WORK INSTRUCTION
In the entries that follow, how many lines hold the string "allocation"? Give only that number.

Stored items
---+---

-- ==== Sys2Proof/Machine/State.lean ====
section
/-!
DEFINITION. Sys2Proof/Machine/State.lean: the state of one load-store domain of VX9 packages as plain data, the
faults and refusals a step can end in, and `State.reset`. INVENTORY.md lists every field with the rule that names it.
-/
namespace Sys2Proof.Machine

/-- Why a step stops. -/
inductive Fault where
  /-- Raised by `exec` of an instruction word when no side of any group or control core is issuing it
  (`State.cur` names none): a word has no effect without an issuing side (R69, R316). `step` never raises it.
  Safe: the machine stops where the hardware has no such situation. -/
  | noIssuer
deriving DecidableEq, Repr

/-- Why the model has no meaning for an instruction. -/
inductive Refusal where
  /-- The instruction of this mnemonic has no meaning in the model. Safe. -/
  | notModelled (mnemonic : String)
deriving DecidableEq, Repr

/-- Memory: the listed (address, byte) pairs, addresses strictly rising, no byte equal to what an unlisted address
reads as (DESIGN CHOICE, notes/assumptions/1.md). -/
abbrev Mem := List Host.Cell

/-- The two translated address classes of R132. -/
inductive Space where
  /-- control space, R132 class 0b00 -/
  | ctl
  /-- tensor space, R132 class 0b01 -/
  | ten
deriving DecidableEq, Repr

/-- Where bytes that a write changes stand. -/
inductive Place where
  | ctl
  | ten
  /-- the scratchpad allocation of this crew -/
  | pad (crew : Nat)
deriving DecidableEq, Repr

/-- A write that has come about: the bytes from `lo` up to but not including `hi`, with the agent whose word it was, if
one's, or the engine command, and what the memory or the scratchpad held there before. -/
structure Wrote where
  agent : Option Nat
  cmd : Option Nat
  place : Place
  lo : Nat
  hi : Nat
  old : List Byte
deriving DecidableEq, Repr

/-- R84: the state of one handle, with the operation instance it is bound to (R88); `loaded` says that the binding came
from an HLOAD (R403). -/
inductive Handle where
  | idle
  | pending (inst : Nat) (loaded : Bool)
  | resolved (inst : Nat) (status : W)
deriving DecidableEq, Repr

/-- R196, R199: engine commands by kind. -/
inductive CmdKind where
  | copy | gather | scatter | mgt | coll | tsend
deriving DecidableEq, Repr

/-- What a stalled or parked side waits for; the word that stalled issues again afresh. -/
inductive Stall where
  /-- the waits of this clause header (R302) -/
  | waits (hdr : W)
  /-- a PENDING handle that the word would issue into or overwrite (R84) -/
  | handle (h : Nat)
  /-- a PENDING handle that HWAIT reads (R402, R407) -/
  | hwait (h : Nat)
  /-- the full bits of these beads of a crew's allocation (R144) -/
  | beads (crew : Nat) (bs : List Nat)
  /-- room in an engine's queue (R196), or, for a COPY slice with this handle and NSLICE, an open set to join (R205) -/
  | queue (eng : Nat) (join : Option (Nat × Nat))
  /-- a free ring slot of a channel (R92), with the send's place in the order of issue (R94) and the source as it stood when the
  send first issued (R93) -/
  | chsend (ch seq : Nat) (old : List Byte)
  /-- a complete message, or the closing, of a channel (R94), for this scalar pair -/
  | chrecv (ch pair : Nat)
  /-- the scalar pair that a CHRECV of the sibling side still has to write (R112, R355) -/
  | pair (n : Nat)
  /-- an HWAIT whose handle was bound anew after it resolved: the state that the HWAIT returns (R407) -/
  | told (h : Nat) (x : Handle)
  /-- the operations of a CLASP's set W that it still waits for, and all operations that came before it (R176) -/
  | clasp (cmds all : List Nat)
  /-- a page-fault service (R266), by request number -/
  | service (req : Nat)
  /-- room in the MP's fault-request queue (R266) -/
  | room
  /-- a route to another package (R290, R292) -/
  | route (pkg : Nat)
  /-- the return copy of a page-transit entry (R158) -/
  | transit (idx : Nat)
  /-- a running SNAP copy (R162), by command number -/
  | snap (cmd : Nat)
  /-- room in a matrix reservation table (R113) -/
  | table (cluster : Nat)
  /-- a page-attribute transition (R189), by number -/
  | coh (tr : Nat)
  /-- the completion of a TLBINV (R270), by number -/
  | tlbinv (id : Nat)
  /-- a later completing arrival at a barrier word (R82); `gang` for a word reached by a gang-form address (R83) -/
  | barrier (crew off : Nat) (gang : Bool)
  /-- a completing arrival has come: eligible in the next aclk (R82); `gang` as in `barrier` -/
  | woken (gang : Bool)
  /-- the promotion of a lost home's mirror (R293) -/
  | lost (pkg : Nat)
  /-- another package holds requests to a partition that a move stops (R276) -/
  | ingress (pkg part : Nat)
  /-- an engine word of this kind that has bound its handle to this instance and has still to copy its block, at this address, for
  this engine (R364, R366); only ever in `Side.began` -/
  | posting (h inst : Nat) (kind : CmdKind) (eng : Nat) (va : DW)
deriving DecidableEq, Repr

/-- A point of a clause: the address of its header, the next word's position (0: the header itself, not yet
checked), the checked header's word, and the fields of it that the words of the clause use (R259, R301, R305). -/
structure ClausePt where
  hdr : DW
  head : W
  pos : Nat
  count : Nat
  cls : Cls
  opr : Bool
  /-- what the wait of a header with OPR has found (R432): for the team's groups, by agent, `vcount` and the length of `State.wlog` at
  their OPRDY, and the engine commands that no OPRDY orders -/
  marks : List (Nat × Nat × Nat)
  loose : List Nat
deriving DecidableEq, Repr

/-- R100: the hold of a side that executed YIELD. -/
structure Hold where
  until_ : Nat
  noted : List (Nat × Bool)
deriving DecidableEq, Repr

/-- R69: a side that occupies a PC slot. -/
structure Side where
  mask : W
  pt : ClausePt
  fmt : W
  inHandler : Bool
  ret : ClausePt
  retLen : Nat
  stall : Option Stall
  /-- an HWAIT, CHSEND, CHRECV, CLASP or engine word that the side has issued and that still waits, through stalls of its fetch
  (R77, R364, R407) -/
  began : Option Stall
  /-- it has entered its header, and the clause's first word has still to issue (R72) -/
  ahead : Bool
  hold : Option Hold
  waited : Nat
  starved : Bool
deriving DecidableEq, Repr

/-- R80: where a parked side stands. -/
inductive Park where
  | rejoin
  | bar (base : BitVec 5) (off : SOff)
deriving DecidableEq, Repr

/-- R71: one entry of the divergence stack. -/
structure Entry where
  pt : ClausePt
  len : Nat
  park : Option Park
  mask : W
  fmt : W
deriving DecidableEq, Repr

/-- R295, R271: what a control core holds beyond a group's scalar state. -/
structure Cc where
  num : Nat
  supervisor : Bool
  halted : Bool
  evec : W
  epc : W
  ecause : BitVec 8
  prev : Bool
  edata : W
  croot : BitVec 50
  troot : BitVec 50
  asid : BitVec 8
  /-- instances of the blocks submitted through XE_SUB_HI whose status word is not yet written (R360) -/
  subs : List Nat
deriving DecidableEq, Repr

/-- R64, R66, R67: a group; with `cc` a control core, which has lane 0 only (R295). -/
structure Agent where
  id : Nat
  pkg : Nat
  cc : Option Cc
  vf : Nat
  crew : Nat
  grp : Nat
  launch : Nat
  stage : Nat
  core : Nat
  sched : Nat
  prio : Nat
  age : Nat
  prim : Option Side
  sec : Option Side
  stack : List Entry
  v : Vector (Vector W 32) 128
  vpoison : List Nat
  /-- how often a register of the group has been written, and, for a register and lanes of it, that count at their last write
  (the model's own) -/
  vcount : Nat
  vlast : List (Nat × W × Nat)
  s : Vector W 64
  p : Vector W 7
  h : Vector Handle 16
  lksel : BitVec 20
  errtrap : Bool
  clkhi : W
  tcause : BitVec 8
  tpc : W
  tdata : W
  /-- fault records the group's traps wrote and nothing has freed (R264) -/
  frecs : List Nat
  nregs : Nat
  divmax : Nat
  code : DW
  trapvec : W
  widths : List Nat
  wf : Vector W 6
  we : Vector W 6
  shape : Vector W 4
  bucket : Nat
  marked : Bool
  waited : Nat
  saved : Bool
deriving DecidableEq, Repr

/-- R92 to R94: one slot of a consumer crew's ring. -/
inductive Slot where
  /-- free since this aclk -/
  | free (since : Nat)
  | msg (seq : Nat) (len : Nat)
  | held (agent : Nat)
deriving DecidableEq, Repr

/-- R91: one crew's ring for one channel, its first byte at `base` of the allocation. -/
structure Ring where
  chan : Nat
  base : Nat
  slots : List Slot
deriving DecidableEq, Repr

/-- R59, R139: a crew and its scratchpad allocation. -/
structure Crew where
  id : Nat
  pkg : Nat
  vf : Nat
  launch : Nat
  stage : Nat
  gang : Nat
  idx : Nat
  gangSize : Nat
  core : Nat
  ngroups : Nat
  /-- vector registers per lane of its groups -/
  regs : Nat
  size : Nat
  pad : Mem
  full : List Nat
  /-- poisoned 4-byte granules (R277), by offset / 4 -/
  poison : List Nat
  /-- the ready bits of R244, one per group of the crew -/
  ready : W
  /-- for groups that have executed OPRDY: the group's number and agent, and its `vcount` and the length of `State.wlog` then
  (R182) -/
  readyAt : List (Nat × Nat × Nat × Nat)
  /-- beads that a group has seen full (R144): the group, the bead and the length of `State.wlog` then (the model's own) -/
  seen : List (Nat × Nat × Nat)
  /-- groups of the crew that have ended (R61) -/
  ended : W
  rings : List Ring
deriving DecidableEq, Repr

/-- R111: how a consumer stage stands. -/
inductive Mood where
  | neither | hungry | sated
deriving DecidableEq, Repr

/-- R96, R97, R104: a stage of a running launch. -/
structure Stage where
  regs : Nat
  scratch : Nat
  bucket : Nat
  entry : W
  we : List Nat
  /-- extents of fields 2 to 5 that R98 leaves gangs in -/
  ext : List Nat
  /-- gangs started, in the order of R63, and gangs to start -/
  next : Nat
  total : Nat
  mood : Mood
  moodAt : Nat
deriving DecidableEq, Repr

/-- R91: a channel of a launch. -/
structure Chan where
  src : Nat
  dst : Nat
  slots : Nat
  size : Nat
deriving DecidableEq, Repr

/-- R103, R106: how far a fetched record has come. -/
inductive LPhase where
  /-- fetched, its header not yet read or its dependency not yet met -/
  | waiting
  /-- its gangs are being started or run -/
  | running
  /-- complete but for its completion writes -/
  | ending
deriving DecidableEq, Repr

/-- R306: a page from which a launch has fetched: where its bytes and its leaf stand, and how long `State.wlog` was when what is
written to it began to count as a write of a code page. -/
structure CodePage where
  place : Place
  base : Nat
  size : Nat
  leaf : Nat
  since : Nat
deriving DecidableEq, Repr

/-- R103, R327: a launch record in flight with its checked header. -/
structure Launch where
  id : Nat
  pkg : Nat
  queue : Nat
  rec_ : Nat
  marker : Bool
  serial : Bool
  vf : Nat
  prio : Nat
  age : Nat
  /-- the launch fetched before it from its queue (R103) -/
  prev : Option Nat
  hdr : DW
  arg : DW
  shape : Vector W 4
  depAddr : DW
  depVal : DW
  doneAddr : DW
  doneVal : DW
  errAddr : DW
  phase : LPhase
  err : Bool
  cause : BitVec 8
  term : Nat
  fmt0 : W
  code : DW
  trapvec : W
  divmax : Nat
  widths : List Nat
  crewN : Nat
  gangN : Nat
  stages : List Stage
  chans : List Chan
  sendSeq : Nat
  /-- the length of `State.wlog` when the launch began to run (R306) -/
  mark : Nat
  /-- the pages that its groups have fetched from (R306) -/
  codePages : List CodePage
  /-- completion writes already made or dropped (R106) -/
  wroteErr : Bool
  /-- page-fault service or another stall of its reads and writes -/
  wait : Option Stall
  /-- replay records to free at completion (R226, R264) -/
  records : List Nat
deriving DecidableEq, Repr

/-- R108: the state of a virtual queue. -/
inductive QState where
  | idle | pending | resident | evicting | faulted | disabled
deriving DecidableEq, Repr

---+---

THE COMPLETED TASK
4